(Working data):
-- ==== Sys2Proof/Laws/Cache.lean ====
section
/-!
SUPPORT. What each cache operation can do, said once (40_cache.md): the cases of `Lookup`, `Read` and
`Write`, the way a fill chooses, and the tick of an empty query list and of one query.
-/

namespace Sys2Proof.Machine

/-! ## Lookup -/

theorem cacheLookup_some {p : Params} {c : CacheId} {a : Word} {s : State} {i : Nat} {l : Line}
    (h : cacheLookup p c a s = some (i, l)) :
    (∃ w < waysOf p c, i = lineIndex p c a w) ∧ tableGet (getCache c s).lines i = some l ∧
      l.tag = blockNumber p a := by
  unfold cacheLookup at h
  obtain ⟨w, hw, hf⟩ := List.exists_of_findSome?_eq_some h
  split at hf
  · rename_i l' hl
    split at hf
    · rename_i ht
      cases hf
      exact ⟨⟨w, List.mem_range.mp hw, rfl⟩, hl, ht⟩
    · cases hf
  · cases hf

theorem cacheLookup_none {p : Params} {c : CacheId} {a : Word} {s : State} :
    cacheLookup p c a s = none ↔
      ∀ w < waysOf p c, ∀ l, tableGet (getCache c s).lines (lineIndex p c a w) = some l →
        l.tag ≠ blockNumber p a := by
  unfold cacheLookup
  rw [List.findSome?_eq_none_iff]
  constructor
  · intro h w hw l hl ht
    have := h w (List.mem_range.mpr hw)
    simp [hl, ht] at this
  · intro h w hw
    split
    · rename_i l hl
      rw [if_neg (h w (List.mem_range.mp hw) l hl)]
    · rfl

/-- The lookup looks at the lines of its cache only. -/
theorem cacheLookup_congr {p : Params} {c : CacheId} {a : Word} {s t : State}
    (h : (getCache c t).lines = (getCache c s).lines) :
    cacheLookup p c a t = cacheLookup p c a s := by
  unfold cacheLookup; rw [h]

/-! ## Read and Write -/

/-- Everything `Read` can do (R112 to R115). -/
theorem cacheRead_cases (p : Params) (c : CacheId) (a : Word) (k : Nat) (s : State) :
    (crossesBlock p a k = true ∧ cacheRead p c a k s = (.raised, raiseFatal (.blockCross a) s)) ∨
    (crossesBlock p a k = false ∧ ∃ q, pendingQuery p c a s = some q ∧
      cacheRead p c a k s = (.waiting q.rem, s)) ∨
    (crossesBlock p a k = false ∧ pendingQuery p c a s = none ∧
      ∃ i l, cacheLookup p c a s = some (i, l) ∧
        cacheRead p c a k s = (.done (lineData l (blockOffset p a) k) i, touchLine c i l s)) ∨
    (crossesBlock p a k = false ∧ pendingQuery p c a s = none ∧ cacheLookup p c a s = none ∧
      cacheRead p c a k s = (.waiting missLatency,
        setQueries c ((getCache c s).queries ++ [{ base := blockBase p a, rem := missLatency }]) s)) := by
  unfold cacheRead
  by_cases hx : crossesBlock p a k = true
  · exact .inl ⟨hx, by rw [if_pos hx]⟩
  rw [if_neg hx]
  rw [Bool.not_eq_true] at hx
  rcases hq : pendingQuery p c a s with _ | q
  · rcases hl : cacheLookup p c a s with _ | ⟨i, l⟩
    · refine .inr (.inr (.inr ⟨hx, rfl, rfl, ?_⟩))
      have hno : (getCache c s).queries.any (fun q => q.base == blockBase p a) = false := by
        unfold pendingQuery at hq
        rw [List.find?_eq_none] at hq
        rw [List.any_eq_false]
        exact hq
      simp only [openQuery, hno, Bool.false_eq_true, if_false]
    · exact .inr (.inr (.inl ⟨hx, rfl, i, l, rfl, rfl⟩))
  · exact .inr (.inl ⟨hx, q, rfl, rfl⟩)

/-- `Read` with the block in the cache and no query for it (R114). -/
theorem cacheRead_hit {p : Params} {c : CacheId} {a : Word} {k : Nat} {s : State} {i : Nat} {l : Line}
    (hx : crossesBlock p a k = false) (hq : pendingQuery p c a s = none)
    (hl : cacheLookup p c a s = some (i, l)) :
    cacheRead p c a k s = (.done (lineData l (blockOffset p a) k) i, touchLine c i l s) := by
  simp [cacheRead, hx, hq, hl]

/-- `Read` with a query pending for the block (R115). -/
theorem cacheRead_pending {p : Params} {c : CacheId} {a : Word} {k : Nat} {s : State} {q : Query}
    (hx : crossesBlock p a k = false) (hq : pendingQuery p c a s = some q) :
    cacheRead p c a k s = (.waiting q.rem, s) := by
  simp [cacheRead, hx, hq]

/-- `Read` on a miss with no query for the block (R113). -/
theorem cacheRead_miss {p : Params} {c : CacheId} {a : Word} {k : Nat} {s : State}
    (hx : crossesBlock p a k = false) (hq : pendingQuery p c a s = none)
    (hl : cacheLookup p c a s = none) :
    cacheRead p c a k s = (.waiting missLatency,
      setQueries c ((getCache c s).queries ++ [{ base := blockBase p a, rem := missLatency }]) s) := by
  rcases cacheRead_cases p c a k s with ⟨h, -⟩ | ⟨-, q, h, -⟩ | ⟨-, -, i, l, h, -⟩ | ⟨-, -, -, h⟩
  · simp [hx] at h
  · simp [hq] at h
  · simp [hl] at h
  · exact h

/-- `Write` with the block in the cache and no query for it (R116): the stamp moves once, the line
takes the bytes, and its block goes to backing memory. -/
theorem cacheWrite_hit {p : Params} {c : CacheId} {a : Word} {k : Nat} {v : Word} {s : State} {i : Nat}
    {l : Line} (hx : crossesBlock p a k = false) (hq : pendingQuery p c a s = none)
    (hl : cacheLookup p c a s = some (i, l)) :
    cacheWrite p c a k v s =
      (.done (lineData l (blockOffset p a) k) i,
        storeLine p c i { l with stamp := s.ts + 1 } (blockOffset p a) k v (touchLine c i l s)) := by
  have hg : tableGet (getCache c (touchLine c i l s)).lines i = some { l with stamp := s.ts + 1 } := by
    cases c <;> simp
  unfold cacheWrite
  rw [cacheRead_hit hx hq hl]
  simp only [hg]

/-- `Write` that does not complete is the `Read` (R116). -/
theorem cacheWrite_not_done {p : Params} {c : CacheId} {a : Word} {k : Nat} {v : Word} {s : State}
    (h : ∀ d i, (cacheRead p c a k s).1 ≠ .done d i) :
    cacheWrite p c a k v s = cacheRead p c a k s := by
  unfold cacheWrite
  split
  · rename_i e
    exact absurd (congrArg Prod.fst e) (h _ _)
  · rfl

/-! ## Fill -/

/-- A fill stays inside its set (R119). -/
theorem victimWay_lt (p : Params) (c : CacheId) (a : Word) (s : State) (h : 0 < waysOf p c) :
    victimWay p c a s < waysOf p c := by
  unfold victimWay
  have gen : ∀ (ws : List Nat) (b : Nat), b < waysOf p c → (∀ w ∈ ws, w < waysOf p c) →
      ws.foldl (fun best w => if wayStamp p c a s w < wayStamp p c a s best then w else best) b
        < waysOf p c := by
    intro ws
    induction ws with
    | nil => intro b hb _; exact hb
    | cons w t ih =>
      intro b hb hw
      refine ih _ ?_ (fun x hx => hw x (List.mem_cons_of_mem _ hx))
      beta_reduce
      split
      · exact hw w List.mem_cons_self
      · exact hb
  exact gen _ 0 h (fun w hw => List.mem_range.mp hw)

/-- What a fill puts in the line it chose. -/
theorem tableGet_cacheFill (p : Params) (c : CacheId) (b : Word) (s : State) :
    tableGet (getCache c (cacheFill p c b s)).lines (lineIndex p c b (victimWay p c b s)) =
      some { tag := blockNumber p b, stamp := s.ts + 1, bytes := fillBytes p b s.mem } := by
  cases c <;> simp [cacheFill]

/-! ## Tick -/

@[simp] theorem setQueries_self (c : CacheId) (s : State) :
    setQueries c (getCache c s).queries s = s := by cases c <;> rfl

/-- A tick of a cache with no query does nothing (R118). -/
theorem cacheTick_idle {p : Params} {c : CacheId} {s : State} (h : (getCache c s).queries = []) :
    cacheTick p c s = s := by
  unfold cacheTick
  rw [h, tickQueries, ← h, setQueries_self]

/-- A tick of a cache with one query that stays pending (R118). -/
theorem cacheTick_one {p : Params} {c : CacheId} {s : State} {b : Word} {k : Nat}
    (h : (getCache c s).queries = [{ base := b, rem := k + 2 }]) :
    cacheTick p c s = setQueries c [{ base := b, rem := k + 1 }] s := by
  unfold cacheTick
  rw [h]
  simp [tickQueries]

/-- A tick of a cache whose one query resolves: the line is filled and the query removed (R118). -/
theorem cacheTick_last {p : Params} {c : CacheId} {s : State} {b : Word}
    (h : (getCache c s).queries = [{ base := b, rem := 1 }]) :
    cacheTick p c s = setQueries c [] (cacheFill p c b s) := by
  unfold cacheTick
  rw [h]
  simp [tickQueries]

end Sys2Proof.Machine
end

(Your objective): Report each line of the data that includes the string "Bool".

(Solution):
  rw [Bool.not_eq_true] at hx
      simp only [openQuery, hno, Bool.false_eq_true, if_false]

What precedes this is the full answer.